A reaffirmation agreement is, as I’ve written here before, a separate agreement that you may have the option to sign in a Chapter 7 bankruptcy that, essentially, puts you back on the hook for the “reaffirmed” debt as if you had never filed for bankruptcy at all. A Chapter 7 bankruptcy discharges ALL debts owed (except for those deemed to be non-dischargeable by the US Bankruptcy Code, such as child support arrearages or most tax debts, among others), flat-out, unless a debt is “reaffirmed.”
The reaffirmation agreement is a form document with contractual terms of the loans filled in that is provided by a creditor after filing and which requires the your signature, your attorney’s signature IF there is no “undue hardship” (more on this below), and the creditor’s signature. Once signed, it is provided to the creditor, and it is the creditor’s job to file it with the court. If filed and approved, you will be obliged to pay the debt regardless of the bankruptcy.
In most cases, I do not recommend that my bankruptcy clients here in Michigan sign reaffirmation agreements.
When a loan sought to be reaffirmed is a mortgage loan, I NEVER counter-sign reaffirmation agreements because, in Michigan, if you are not delinquent on your mortgage payments, you cannot be foreclosed upon.
With a vehicle loan, however, the law is a bit different.
In the 2005 BAPCPA Bankruptcy Code amendment, the Code was revised to essentially read that a debtor must “reaffirm” a vechile loan within 60 days of the date of the 341 Meeting of Creditors (the lone administrative hearing that a Chapter 7 debtor typically has to attend), or the creditor has the right to repossess the vehicle regardless of whether payments are current or not. But what does this mean, exactly?
Litigation on a relatively widespread scale has resulted in this general interpretation: a debtor, to “reaffirm” per the Bankruptcy Code’s requirements has to do two things: (1) note on the Statement of Intention portion of the Bankruptcy Petition that they intend to reaffirm the vehicle; and (2) sign a reaffirmation agreement if it is provided by the creditor.
From there, many variables determine the outcome, and these variables are greatly dependent upon the jurisdiction in which the case has been filed. My description of what follows pertains only to the Eastern District of Michigan, where I practice.

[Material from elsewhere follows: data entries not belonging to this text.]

-- ==== Sys2Proof/Machine/Rec.lean ====
section
/-! DEFINITION. The evidence recorder (R265 to R283). -/

namespace Sys2Proof.Machine

def State.recording (s : State) (r : Nat) : Rec := Tab.get {} s.recs r
def State.setRecording (s : State) (r : Nat) (x : Rec) : State := { s with recs := Tab.set {} s.recs r x }
def State.recCore (s : State) (k : Nat) : RecCore := Tab.get {} s.recCores k
def State.setRecCore (s : State) (k : Nat) (x : RecCore) : State := { s with recCores := Tab.set {} s.recCores k x }

/-- The modes in which recordings run (R265). -/
def recMode : Mode → Bool
  | .run | .shadow | .proving | .degraded | .safeHold => true
  | _ => false

/-- The slots of a recorder core up to now (R269). -/
def State.syncRec (s : State) (k : Nat) : State :=
  let c := s.recCore k
  s.slotsTo (unitRec k) (if c.state = 1 then .work else if c.state = 2 then .back else .front) c.why

end Sys2Proof.Machine

namespace Sys2Proof

open Machine

/-! ## Rate control (R267, R272, R273) -/

/-- The head's shortest frame period as a fraction, ns (R239, R241). -/
def HeadCfg.shortNum (c : HeadCfg) : Nat := if c.ready then (c.vActive + c.vMin) * c.hTotal * 1000000000 else c.period
def HeadCfg.shortDen (c : HeadCfg) : Nat := if c.ready then c.fpix else 1

/-- A, the per-picture allowance in bits (R272). -/
def RecCfg.allowance (c : RecCfg) (h : HeadCfg) : Nat := c.capKbps * 1000 * c.d * h.shortNum / (h.shortDen * 1000000000)

/-- C, the bucket size in bits. -/
def RecCfg.bucket (c : RecCfg) : Nat := c.capKbps * c.bucketMs

/-- Size of the recorded picture (R266). -/
def RecCfg.width (c : RecCfg) (h : HeadCfg) : Nat := h.hActive / c.sx
def RecCfg.height (c : RecCfg) (h : HeadCfg) : Nat := h.vActive / c.sy

/-- n, the CTU rows of a picture. -/
def RecCfg.ctuRows (c : RecCfg) (h : HeadCfg) : Nat := ceilDiv (c.height h) 64

/-- w, the CTUs of tile column `t` per row: uniformly spaced columns (R268). -/
def RecCfg.tileWidth (c : RecCfg) (h : HeadCfg) (t : Nat) : Nat :=
  let cols := ceilDiv (c.width h) 64
  (t + 1) * cols / c.k - t * cols / c.k

/-- S, the reserve of one row of a tile (R272). -/
def RecCfg.reserve (c : RecCfg) (h : HeadCfg) (t : Nat) : Nat := 64 + 24 * c.tileWidth h t

/-- QP of a picture at credit `K` (R272). -/
def RecCfg.qpAt (c : RecCfg) (K : Nat) : Nat :=
  let C := c.bucket
  if C ≤ 2 * K then c.qpBase else min c.qpMax (c.qpBase + ceilDiv (6 * (C - 2 * K)) C)

/-- The bits that row `row` of a tile may take (R272). -/
def RecCfg.rowAllow (c : RecCfg) (h : HeadCfg) (bp used row t : Nat) : Int :=
  (bp / c.k : Nat) - (used : Int) - ((c.ctuRows h - row - 1) * c.reserve h t : Nat)

/-- FLAGS of a picture (R276). -/
def RecPic.flags (p : RecPic) : Nat :=
  flag p.idr 0 + flag p.ltr 1 + flag (!p.exhausted.isEmpty) 2 + flag p.missed 3 + flag p.shot.traceOk 4 +
    flag p.underrun 5

end Sys2Proof

namespace Sys2Proof.Machine

/-! ## The tap (R265 to R267, R271, R274, R275) -/

/-- The samples the tap writes of head `h`'s frame in scan-out (R266). -/
def State.tapFrame (s : State) (h : Nat) (c : RecCfg) : Frame :=
  let x := s.head h
  let f : Frame :=
    { inUse := true, w := c.width x.cfg, h := c.height x.cfg, fmt := { kind := .yuv420 },
      markRec := BitVec.ofNat 16 (2 ^ h) }
  Frame.writeSamples f
    (tapSamples (fun px py => s.finalPixel h s.prot.development x.cur x.underruns px py) c.sx c.sy f.w f.h)

/-- Whether the frame in scan-out on head `h` is one that its recording takes (R267). -/
def State.recTakes (s : State) (h : Nat) : Bool :=
  let r := s.recording h
  let x := s.head h
  if x.cfg.ready then r.latches % r.cfg.d == 0
  else (((x.cur.epoch : Int) - x.cfg.t0) / (x.cfg.period : Int)) % (r.cfg.d : Int) == 0

/-- The due time of a picture: the start of scan-out of the recording's next recorded frame, at the earliest (R274). -/
def recDueOf (c : HeadCfg) (e d : Nat) : Nat :=
  (e * c.lineDen + (c.lead + c.vMin) * c.lineNum) / c.lineDen + d * c.shortNum / c.shortDen

/-- At the start of scan-out of a recorded frame: the tap writes it to a free input buffer, or, where the picture of the
frame recorded before it has not completed, it is not captured (R274). -/
def State.recCapture (s : State) (h : Nat) : State :=
  let r := s.recording h
  let x := s.head h
  if !(r.cfg.en && r.running && recMode s.mode.mode && decide (r.startAt ≤ x.cur.epoch)) then s
  else
    let takes := s.recTakes h
    let r := { r with latches := r.latches + 1 }
    if !takes then s.setRecording h r
    else
      let missed := !r.pics.isEmpty
      let idrDue := r.idrOwed || r.picCount % r.cfg.gopLen == 0
      let idr := idrDue && !missed
      let since := if idr then 0 else r.sinceIdr + 1
      let ltr := idr || (r.cfg.ltrPeriod != 0 && since % r.cfg.ltrPeriod == 0)
      let buf := r.picCount % 2
      let p : RecPic :=
        { shot := x.cur, seq := BitVec.ofNat 32 r.picCount, missed := missed, idr := idr, ltr := ltr, underrun := false,
          input := if missed then none else some buf, started := false, due := recDueOf x.cfg x.cur.epoch r.cfg.d,
          recon := 0, bp := 0, qp := 0, rows := [], used := [], exhausted := [], notUpdated := [],
          waiting := List.range r.cfg.k, saved := [], waitPage := [] }
      let r := { r with
        pics := r.pics ++ [p], picCount := r.picCount + 1, sinceIdr := since, idrOwed := idrDue && missed,
        missed := if missed then r.missed + 1 else r.missed,
        inputs := if missed then r.inputs else Tab.set {} r.inputs buf (s.tapFrame h r.cfg) }
      let s := s.setRecording h r
      if missed then s.emit .recDeadlineMiss h [] else s

/-- Underrun pixels change what the tap writes of the frame in scan-out, and its UNDERRUN flag (R254, R275). -/
def State.recUnderrun (s : State) (h : Nat) : State :=
  let r := s.recording h
  let e := (s.head h).cur.epoch
  match r.pics.find? (fun p => p.shot.epoch == e) with
  | none => s
  | some p =>
    let inputs := match p.input with
      | some b => Tab.set {} r.inputs b (s.tapFrame h r.cfg)
      | none => r.inputs
    s.setRecording h { r with
      inputs := inputs, pics := r.pics.map (fun q => if q.shot.epoch = e then { q with underrun := true } else q) }

/-! ## Starting a picture (R269 to R272) -/

/-- The core of a tile of a recording: of a picture that has started, where it started; a tile whose core has been isolated goes where the
packing now has it (R268, R419). -/
def State.recCoreOf (s : State) (r part : Nat) : Option Nat :=
  let x := s.recording r
  let core := fun (l : List (Nat × Nat)) => (l.find? (fun p => p.1 == part)).map Prod.snd
  match x.pics with
  | p :: _ =>
    match core p.cores with
    | some k => if (s.recCore k).state = 3 then core x.cores else some k
    | none => core x.cores
  | [] => core x.cores

/-- What a core without a tile in work rests as (R282, R444): stalled while a tile of its own waits for a page, or while its token is asked
for or granted and the tile not yet begun; idle otherwise. -/
def State.restRec (s : State) (k : Nat) : State :=
  let s := s.syncRec k
  let c := s.recCore k
  let page := (keys s.recs).any (fun r => match (s.recording r).pics with
    | p :: _ => p.waitPage.any (fun t => s.recCoreOf r t == some k)
    | [] => false)
  let token := s.hasToken .recorder k || s.mode.tokPending.any (fun p => p.holder == .recorder && p.unit == k)
  if c.job.isSome ∨ c.state = 3 then s
  else if page then s.setRecCore k { c with state := 2, why := 9 }
  else if token then s.setRecCore k { c with state := 2, why := 7 }
  else s.setRecCore k { c with state := 0, why := 0 }

/-- Fix the budget and QP of the oldest picture when its first tile starts (R272); its reconstruction buffer is allocated
(R271). -/
def State.beginRecPic (s : State) (r : Nat) (p : RecPic) : State :=
  let x := s.recording r
  let h := (s.head r).cfg
  let K := if p.seq = 0 then x.cfg.bucket else min x.cfg.bucket (x.credit + x.cfg.allowance h)
  let b := (freeBuf x.recon 3 0).getD 0
  let p' := { p with
    started := true, qp := x.cfg.qpAt K, bp := min K (4 * x.cfg.allowance h), recon := b, cores := x.cores,
    refs := if p.idr then [] else
      (x.recon.filter (fun f => f.2.markShort)).map (fun f => f.2.seq.toNat) ++
        (x.recon.filter (fun f => f.2.markLong)).map (fun f => f.2.seq.toNat) }
  s.setRecording r { x with
    credit := K, pics := p' :: x.pics.drop 1,
    recon := Tab.set {} x.recon b
      { inUse := true, w := x.cfg.width h, h := x.cfg.height h, seq := BitVec.ofNat 16 p.seq.toNat, markDecode := true } }

/-- Another tile waits on core `k` with an earlier due time, or an equal one and a lower recording (R269). -/
def State.recEarlier (s : State) (k r due : Nat) : Bool :=
  (keys s.recs).any (fun q =>
    match (s.recording q).pics with
    | p :: _ => (decide (p.due < due) || (p.due == due && decide (q < r))) &&
        (p.waiting ++ p.saved).any (fun t => s.recCoreOf q t == some k)
    | [] => false)

/-- A core takes a tile of the oldest picture. -/
def State.runRecPart (s : State) (r part k : Nat) : State :=
  let s := s.syncRec k
  let c := s.recCore k
  let s := s.setRecCore k { c with state := 1, job := some (r, part), why := 0, saved := c.saved.filter (fun y => y ≠ (r, part)) }
  let x := s.recording r
  match x.pics with
  | p :: t =>
    let drop := fun (l : List Nat) => l.filter (fun q => q ≠ part)
    s.setRecording r { x with
      pics := { p with waiting := drop p.waiting, saved := drop p.saved, waitPage := drop p.waitPage } :: t }
  | [] => s

/-- REC_PICTURE_START (R269): with the core's token, tile `part` of the recording's oldest picture starts, or goes on where it was
pre-empted, once no tile of earlier due time waits on the core. -/
def execRecPictureStart (t : Nat) (r : Fin 16) (part : Fin 4) (s : State) : Host.Outcome State Fault Refusal :=
  let s := s.at t
  match (s.recording r.val).pics, s.recCoreOf r.val part.val with
  | p :: _, some k =>
    let c := s.recCore k
    if c.job.isNone ∧ c.state ≠ 3 ∧ s.hasToken .recorder k ∧ (p.waiting ++ p.saved).contains part.val ∧ ¬ s.recEarlier k r.val p.due then
      let s := if p.started then s else s.beginRecPic r.val p
      .next (s.runRecPart r.val part.val k)
    else .next s
  | _, _ => .next s

/-! ## The SEI message and the index entry (R276, R278) -/

/-- `n` bytes of a number, most significant first. -/
def beBytes (n v : Nat) : List Byte := (leBytes n v).reverse

/-- Emulation prevention of a NAL unit's payload (H.265 byte stream format, as R277 has it; PRESUMED from the standard). -/
def emulationPrevent : Nat → List Byte → List Byte
  | _, [] => []
  | z, b :: t =>
    if 2 ≤ z ∧ b.toNat ≤ 3 then 3 :: b :: emulationPrevent (if b = 0 then 1 else 0) t
    else b :: emulationPrevent (if b = 0 then z + 1 else 0) t

/-- The user_data_unregistered payload of a picture (R276): UUID, then the big-endian fields. -/
def State.seiPayload (s : State) (r : Nat) (p : RecPic) : List Byte :=
  let x := s.recording r
  [0xd4, 0x3a, 0x91, 0x7c, 0x2e, 0x05, 0x4b, 0x68, 0x9f, 0x13, 0x6a, 0xc2, 0x58, 0xe0, 0x7d, 0x41] ++
    [1, BitVec.ofNat 8 r] ++ beBytes 2 p.flags ++ beBytes 4 p.seq.toNat ++ beBytes 8 p.shot.epoch ++
    beBytes 8 p.shot.lastLight ++ beBytes 4 p.shot.frameNo.toNat ++ beBytes 2 p.shot.marked ++ beBytes 2 p.shot.clean ++
    beBytes 4 (Tab.get 0 s.glb.cfgHash 0).toNat ++ [BitVec.ofNat 8 x.cfg.k, BitVec.ofNat 8 (x.cfg.ctuRows (s.head r).cfg)] ++
    [0, 0] ++ (List.range x.cfg.k).flatMap (fun t => beBytes 8 (Tab.get 0 p.notUpdated t).toNat)

/-- The prefix SEI NAL unit with its start code. -/
def State.seiNal (s : State) (r : Nat) (p : RecPic) : List Byte :=
  let d := s.seiPayload r p
  [0, 0, 0, 1, 0x4E, 0x01] ++ emulationPrevent 0 (5 :: BitVec.ofNat 8 d.length :: d ++ [0x80])

/-- The 128 bytes of an index entry (R278). -/
def indexBytes (e : RecEntry) : List Byte :=
  leBytes 4 e.seq.toNat ++ leBytes 2 e.flags ++ leBytes 1 e.qp ++ leBytes 1 e.rowsNu ++ leBytes 8 e.bsPos ++
    leBytes 4 e.size ++ leBytes 4 e.shot.frameNo.toNat ++ leBytes 8 e.shot.epoch ++ leBytes 8 e.shot.lastLight ++
    leBytes 2 e.shot.marked ++ leBytes 2 e.shot.clean ++ leBytes 4 (min e.credit 0xFFFFFFFF) ++ leBytes 8 e.done ++
    leBytes 8 0 ++ (List.range 4).flatMap (fun t => leBytes 8 (Tab.get 0 e.notUpdated t).toNat) ++ leBytes 32 0

/-- Bytes of a device page (R51). -/
def pageBytes : Nat := 2097152

/-- Write bytes into a ring that lies in the listed pool pages, from byte count `pos` on. -/
def State.ringBytes (s : State) (pages : List Nat) (pos : Nat) : List Byte → State
  | [] => s
  | b :: t =>
    let o := if pages.isEmpty then 0 else pos % (pages.length * pageBytes)
    let a := (pages[o / pageBytes]?).getD 0 * pageBytes + o % pageBytes
    (s.dramWrite a [b]).ringBytes pages (pos + 1) t

/-! ## A picture is complete (R272, R276 to R279) -/

/-- Whether a per-second event may be raised again. -/
def State.secondPassed (s : State) : Option Nat → Bool
  | some t => decide (t + 1000000000 ≤ s.now)
  | none => true

/-- Write an access unit to the bitstream ring, or leave it out up to the next IDR that fits (R277). Answers whether it was
written. -/
def State.recToRing (s : State) (r : Nat) (p : RecPic) (unit : List Byte) : State × Bool :=
  let x := s.recording r
  if !x.cfg.ring then (s, true)
  else
    let room := x.cfg.ringPages * pageBytes - (x.bsWr.toNat - x.bsRd.toNat)
    if decide (unit.length ≤ room) && (!x.dropping || p.idr) then
      let s := s.ringBytes (x.ringPool.take x.cfg.ringPages) x.bsWr.toNat unit
      (s.setRecording r { x with bsWr := x.bsWr + BitVec.ofNat 64 unit.length, dropping := false }, true)
    else
      let s := s.setRecording r { x with dropped := x.dropped + 1, dropping := true }
      (if x.dropping then s else s.emit .recRingDrop r [], false)

/-- Write an index entry, or count it lost (R278). -/
def State.recToIndex (s : State) (r : Nat) (e : RecEntry) : State :=
  let x := s.recording r
  let cap := x.cfg.idxPages * pageBytes / 128
  if (x.idxWr - x.idxRd).toNat < cap then
    let s := s.ringBytes (x.ringPool.drop (if x.cfg.ring then x.cfg.ringPages else 0)) (x.idxWr.toNat * 128) (indexBytes e)
    s.setRecording r { x with idxWr := x.idxWr + 1, index := x.index ++ [e] }
  else
    let due := s.secondPassed x.idxLostEvt
    let s := s.setRecording r { x with
      idxLost := x.idxLost + 1, idxLostEvt := if due then some s.now else x.idxLostEvt }
    if due then s.emit .recIdxLost r [] else s

/-- The number of rows a picture did not update. -/
def rowsNotUpdated (p : RecPic) : Nat :=
  (p.notUpdated.map (fun q => ((List.range 64).filter (fun i => q.2.getLsbD i)).length)).sum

Here, some auto loan lenders will repo if the loan is current, but most will not. An experienced bankruptcy attorney will be able to advise you properly as to the odds here.
Beyond that practical consideration, however, assuming that you do want to sign and reaffirm such an agreement (as noted above: I often advise my clients not to bother, but this is a fact-specific and case-specific consideration), the question is whether you have an “undue hardship.” What that means is this: if, on paper, as described in your bankruptcy petition, your monthly average expenses exceed your monthly average income, your attorney cannot counter-sign a reaffirmation agreement (unless the creditor is a credit-union, as credit-unions have lobbied & obtained special consideration in the Bankruptcy Code on the premise that they are “owned” by their customers).
If your attorney cannot (or will not) sign a reaffirmation agreement, you may return it to the creditor with your signature alone on it. If the creditor decides to file the agreement without your attorney’s signature, you will, in the Eastern District of Michigan, almost certainly be required to attend a hearing on the matter of whether the court ought to approve it or not. You will be required to explain to your judge why you can afford to make these car payments even though, on paper, it looks like you can’t.
If the judge denies the reaffirmation agreement, it may be the best of both worlds: keep the car, keep making the payments, no repossession, just like a mortgage. The creditor will likely not be able to enforce any “ipso facto” clauses in their loan agreement, which is the clause they rely on to repo a car when the payments are current as the typical ipso facto clause states that the mere filing of a bankruptcy constitutes a default on the agreement and allow the acceleration of the creditor’s remedies (demand for full payment of the loan balance).
However, here, in this part of Michigan, I have never seen a judge deny a reaffirmation agreeement. You can expect that, if you show up for such a hearing and give the judge any sort of logical response to his of her questions, the reaffirmation agreement will be allowed and you will be on the hook for the debt. In additional, local court rules here in the Eastern District of Michigan Bankruptcy Court require your attorneys to accompany you to reaffirmation agreement hearings, and most bankruptcy attorneys will be obliged to charge you for this extra obligatory service.
Thus, the decision to sign a reaffirmation agreement should not be taken lightly.